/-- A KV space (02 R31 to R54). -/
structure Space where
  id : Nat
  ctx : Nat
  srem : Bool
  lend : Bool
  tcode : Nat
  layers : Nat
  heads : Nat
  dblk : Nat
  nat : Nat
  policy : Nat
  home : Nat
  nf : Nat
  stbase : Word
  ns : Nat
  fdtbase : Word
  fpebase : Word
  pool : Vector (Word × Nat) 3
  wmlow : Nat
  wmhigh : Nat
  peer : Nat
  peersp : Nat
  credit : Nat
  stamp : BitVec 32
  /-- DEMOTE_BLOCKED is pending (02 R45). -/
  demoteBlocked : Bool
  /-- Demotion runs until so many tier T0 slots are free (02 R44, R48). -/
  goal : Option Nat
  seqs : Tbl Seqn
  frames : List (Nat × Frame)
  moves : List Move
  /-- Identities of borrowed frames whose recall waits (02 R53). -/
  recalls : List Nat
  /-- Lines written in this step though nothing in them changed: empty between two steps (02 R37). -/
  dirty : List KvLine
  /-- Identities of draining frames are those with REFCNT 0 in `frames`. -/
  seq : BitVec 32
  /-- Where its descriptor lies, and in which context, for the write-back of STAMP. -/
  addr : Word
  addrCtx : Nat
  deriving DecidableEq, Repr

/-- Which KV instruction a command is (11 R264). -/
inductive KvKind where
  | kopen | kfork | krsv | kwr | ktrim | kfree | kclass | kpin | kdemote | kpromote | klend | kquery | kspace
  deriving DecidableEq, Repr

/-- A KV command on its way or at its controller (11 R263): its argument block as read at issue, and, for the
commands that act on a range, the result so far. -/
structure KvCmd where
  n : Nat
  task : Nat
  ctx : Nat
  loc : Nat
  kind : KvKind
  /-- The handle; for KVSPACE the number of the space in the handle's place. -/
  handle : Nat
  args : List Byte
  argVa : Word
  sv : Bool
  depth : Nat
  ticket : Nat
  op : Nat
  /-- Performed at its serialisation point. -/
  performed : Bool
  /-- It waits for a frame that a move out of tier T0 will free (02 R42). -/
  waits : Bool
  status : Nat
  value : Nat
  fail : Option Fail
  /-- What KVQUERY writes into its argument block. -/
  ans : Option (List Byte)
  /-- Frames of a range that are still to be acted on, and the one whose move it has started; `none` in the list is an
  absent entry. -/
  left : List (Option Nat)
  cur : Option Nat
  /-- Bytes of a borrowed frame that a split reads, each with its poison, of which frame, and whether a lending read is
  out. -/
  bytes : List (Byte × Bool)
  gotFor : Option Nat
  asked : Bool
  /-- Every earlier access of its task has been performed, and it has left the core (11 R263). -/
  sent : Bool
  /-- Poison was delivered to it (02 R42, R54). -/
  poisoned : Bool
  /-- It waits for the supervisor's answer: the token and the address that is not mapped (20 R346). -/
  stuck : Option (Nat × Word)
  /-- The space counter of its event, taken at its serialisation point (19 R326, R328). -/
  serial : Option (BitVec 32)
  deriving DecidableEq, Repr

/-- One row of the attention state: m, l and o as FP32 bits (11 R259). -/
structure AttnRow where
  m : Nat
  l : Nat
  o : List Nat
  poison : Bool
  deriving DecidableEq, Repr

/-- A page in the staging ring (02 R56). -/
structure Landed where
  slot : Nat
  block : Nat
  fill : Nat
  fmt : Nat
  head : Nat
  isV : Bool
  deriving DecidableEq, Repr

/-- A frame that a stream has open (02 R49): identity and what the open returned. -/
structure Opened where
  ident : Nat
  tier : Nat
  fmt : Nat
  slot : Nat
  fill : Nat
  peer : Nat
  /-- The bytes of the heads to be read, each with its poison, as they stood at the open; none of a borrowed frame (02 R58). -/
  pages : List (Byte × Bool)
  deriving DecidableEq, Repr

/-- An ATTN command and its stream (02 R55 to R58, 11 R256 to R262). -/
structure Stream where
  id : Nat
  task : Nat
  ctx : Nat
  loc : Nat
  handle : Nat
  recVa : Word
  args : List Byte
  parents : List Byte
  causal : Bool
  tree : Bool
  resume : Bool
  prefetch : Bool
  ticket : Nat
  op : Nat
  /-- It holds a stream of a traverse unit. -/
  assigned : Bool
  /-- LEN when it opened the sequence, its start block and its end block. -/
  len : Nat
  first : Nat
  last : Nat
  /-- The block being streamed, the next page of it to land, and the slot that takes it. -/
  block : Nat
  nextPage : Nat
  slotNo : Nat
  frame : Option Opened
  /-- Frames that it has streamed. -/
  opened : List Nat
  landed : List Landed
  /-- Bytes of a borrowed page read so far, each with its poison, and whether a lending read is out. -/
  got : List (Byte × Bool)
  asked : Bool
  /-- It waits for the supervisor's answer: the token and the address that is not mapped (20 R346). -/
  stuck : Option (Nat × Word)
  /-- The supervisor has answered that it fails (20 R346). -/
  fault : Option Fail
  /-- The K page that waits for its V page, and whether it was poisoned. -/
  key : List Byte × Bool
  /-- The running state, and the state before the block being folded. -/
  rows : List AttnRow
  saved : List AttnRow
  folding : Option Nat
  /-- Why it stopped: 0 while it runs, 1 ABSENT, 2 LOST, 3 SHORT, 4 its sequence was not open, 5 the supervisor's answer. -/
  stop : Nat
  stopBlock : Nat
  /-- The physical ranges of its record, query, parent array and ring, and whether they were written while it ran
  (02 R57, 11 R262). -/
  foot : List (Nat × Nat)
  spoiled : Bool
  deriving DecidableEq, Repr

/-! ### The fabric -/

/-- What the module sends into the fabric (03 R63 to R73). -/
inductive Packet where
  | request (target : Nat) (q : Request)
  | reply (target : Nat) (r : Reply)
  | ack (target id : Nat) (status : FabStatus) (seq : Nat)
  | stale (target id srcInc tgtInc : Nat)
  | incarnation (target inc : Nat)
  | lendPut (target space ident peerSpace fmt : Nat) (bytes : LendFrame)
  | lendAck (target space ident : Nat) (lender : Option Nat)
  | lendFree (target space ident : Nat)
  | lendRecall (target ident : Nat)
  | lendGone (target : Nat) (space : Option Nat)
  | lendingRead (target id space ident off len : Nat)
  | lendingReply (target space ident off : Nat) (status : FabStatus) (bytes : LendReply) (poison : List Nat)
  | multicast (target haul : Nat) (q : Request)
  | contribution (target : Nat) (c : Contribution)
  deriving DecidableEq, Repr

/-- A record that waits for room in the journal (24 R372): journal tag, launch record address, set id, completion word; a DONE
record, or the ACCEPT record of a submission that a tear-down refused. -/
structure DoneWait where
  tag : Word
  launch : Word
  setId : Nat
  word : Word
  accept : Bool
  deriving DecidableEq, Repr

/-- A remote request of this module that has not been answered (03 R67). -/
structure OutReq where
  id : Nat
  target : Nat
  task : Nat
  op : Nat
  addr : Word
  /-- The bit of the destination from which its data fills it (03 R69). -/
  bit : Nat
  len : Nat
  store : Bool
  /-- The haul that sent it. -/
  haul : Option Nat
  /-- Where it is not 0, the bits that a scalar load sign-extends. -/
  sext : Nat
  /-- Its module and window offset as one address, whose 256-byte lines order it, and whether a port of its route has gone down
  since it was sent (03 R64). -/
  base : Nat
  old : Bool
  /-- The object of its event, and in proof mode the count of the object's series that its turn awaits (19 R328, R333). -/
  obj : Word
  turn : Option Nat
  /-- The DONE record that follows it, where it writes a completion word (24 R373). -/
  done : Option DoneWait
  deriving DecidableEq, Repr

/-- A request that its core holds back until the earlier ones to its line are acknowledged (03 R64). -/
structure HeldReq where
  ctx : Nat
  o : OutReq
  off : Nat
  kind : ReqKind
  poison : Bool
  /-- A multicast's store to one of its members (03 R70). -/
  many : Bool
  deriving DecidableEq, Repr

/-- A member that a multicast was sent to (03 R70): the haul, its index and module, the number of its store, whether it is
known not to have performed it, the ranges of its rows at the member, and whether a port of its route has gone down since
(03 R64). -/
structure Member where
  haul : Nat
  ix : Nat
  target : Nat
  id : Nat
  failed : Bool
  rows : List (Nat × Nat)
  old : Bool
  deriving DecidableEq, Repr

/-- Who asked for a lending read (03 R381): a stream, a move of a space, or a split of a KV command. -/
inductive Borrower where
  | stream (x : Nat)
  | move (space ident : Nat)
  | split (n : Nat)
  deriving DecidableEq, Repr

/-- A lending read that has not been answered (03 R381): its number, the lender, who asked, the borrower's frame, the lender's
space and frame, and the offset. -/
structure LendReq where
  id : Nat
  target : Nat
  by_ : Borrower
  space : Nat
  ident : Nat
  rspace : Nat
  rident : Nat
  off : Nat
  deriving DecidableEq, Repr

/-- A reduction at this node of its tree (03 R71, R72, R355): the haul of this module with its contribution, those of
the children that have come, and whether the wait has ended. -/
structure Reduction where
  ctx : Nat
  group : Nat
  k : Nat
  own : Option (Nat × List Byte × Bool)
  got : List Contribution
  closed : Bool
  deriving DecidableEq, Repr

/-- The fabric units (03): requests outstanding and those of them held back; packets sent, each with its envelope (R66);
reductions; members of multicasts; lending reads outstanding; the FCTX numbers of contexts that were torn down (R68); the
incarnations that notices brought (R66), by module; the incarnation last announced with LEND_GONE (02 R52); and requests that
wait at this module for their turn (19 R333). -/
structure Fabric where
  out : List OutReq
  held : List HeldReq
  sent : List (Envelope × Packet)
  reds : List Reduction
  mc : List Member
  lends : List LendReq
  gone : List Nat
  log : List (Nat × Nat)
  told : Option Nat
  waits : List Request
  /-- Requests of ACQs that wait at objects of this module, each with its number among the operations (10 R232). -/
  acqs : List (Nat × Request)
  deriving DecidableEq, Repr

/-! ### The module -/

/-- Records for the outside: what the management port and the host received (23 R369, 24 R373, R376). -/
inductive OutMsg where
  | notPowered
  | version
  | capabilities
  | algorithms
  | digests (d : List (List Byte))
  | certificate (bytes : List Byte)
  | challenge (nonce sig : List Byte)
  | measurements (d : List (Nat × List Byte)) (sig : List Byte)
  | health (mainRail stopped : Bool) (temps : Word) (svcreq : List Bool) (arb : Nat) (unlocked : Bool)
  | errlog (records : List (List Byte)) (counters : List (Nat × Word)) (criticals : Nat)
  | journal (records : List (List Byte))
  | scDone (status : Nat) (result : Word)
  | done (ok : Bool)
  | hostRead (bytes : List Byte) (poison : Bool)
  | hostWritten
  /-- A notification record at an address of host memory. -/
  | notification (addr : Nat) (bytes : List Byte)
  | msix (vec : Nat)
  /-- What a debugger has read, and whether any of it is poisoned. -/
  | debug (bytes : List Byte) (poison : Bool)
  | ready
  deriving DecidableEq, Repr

_Requirement:_ Your task is to set down again, exactly, every line from the beginning of the listing through the line with "seq : BitVec 32".

_Task solution:_
/-- A KV space (02 R31 to R54). -/
structure Space where
  id : Nat
  ctx : Nat
  srem : Bool
  lend : Bool
  tcode : Nat
  layers : Nat
  heads : Nat
  dblk : Nat
  nat : Nat
  policy : Nat
  home : Nat
  nf : Nat
  stbase : Word
  ns : Nat
  fdtbase : Word
  fpebase : Word
  pool : Vector (Word × Nat) 3
  wmlow : Nat
  wmhigh : Nat
  peer : Nat
  peersp : Nat
  credit : Nat
  stamp : BitVec 32
  /-- DEMOTE_BLOCKED is pending (02 R45). -/
  demoteBlocked : Bool
  /-- Demotion runs until so many tier T0 slots are free (02 R44, R48). -/
  goal : Option Nat
  seqs : Tbl Seqn
  frames : List (Nat × Frame)
  moves : List Move
  /-- Identities of borrowed frames whose recall waits (02 R53). -/
  recalls : List Nat
  /-- Lines written in this step though nothing in them changed: empty between two steps (02 R37). -/
  dirty : List KvLine
  /-- Identities of draining frames are those with REFCNT 0 in `frames`. -/
  seq : BitVec 32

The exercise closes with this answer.